_WHAT IS EXPECTED:_ All that should come back is the lines of the data below from the one containing "bank (R29). -/" to the one containing "the command wrote", inclusive, exactly as they stand.

_MATERIALS PROVIDED:_
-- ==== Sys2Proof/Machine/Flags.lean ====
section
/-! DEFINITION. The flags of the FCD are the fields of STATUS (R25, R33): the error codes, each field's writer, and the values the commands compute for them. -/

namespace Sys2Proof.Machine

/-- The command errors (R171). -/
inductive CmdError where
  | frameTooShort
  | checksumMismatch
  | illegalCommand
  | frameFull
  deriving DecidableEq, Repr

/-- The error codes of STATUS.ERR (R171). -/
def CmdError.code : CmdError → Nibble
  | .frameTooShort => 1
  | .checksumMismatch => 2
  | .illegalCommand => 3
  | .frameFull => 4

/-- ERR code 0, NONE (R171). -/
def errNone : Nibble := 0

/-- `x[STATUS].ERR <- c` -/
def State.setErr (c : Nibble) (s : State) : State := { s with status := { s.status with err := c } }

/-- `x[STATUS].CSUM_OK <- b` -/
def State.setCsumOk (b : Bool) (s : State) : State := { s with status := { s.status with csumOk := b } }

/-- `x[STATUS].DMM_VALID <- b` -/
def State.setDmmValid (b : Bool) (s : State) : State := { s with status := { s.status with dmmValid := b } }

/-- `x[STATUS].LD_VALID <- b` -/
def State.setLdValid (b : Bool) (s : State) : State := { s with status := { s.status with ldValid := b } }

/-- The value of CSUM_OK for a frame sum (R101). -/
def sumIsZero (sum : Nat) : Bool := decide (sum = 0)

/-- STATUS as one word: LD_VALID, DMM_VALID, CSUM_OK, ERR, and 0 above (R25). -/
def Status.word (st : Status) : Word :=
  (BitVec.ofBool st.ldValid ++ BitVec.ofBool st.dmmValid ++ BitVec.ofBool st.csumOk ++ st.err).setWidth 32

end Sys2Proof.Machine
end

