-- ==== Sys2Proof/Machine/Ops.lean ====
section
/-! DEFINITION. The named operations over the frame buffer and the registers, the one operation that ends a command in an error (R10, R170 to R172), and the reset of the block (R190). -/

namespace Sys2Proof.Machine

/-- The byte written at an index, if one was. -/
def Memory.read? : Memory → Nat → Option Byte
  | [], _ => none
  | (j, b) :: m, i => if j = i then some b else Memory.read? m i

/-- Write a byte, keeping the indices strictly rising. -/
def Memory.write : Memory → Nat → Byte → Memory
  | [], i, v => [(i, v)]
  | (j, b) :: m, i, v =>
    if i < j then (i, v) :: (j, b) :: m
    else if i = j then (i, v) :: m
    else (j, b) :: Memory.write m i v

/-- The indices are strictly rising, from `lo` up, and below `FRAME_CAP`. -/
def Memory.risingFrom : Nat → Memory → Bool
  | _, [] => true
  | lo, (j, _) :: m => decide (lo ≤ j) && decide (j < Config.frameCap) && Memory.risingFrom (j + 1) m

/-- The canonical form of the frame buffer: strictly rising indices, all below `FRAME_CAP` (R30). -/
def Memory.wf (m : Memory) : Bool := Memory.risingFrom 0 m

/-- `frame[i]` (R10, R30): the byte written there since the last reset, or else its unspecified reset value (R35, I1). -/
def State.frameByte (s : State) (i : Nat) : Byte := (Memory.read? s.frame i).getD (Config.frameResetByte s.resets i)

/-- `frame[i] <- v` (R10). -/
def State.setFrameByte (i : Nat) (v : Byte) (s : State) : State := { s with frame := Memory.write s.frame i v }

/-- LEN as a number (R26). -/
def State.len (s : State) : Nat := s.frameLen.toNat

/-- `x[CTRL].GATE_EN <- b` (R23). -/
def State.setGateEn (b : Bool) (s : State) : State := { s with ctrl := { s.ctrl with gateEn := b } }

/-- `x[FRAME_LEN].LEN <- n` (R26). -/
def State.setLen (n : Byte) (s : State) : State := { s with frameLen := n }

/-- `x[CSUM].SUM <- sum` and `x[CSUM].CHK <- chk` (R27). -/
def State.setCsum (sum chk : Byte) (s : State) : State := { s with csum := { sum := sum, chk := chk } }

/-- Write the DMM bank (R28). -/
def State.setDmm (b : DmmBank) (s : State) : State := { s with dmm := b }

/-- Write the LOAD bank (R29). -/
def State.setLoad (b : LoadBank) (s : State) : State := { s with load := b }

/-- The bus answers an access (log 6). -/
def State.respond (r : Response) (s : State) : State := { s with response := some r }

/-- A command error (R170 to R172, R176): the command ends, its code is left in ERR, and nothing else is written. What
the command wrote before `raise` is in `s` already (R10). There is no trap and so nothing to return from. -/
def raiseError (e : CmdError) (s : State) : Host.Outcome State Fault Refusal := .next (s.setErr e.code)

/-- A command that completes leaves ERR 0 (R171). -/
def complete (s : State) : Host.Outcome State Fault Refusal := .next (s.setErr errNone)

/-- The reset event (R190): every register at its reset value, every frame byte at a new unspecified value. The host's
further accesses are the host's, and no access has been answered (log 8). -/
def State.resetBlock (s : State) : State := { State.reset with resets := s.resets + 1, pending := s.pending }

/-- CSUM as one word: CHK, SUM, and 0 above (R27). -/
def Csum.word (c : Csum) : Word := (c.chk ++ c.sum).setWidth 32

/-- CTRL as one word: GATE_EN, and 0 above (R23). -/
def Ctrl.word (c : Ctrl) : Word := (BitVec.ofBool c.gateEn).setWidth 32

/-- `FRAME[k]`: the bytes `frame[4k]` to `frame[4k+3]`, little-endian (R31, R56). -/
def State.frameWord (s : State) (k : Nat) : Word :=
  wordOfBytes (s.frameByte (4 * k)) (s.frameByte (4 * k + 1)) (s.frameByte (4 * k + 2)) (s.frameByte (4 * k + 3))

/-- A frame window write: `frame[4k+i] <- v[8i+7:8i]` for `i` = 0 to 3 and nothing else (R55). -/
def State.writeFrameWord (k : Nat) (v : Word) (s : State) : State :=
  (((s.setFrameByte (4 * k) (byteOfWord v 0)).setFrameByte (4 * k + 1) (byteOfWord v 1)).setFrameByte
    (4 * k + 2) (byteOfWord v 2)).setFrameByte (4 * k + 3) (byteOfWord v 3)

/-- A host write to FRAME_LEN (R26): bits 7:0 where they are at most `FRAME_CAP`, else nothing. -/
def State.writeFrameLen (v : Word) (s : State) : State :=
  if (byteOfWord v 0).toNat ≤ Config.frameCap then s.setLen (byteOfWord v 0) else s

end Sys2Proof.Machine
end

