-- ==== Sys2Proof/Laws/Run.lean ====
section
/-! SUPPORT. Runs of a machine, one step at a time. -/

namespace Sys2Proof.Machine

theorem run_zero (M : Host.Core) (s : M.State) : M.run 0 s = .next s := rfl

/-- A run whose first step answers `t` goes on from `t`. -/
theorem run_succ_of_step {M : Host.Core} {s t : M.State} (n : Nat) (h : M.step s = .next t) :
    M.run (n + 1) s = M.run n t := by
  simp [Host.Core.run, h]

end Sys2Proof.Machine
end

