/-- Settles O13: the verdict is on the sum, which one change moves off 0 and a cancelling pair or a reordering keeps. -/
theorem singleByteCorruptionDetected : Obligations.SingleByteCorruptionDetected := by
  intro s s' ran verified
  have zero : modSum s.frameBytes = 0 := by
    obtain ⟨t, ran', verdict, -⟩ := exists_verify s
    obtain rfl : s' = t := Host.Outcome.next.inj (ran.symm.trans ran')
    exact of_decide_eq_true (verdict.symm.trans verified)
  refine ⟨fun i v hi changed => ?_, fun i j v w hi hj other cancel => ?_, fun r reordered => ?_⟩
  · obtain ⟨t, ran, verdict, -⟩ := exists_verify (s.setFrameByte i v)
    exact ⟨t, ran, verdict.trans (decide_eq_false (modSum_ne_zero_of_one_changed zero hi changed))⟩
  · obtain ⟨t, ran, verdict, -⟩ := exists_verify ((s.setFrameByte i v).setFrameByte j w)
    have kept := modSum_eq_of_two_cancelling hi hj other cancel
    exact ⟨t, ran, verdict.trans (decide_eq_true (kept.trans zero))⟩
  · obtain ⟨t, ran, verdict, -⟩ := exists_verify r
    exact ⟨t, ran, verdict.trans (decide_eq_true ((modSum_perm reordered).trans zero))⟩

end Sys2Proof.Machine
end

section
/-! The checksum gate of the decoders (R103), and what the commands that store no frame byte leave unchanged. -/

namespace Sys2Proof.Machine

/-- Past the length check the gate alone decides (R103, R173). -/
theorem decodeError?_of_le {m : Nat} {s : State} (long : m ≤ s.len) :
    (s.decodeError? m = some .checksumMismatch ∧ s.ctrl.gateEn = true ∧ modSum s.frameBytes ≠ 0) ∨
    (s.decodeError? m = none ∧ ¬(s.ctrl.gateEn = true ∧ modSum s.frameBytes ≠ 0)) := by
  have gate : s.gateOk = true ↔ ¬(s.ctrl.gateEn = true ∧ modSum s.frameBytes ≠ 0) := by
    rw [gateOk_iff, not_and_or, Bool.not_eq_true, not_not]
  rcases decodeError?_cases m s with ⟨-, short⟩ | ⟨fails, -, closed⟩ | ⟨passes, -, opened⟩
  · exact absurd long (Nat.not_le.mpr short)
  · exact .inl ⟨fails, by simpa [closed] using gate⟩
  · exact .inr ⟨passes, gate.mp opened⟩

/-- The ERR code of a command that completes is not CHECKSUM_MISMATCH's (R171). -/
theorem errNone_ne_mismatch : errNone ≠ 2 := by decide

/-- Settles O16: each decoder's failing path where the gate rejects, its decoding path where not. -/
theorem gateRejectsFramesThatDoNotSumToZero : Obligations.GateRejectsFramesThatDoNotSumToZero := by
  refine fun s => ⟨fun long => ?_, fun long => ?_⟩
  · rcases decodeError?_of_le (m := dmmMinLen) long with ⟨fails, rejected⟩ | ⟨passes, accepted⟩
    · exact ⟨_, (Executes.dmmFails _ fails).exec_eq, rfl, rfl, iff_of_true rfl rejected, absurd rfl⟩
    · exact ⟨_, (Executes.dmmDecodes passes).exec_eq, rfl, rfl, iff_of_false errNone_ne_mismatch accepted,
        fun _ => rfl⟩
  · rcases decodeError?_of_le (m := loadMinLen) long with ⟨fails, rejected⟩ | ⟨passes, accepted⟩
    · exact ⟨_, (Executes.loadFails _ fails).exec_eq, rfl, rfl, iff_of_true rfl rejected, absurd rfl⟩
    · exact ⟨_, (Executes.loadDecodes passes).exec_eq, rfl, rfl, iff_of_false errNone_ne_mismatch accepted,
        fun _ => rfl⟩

_TASK RESPONSE:_
/-- Write the LOAD bank (R29). -/
def State.setLoad (b : LoadBank) (s : State) : State := { s with load := b }

/-- The bus answers an access (log 6). -/
def State.respond (r : Response) (s : State) : State := { s with response := some r }

/-- A command error (R170 to R172, R176): the command ends, its code is left in ERR, and nothing else is written. What
the command wrote before `raise` is in `s` already (R10). There is no trap and so nothing to return from. -/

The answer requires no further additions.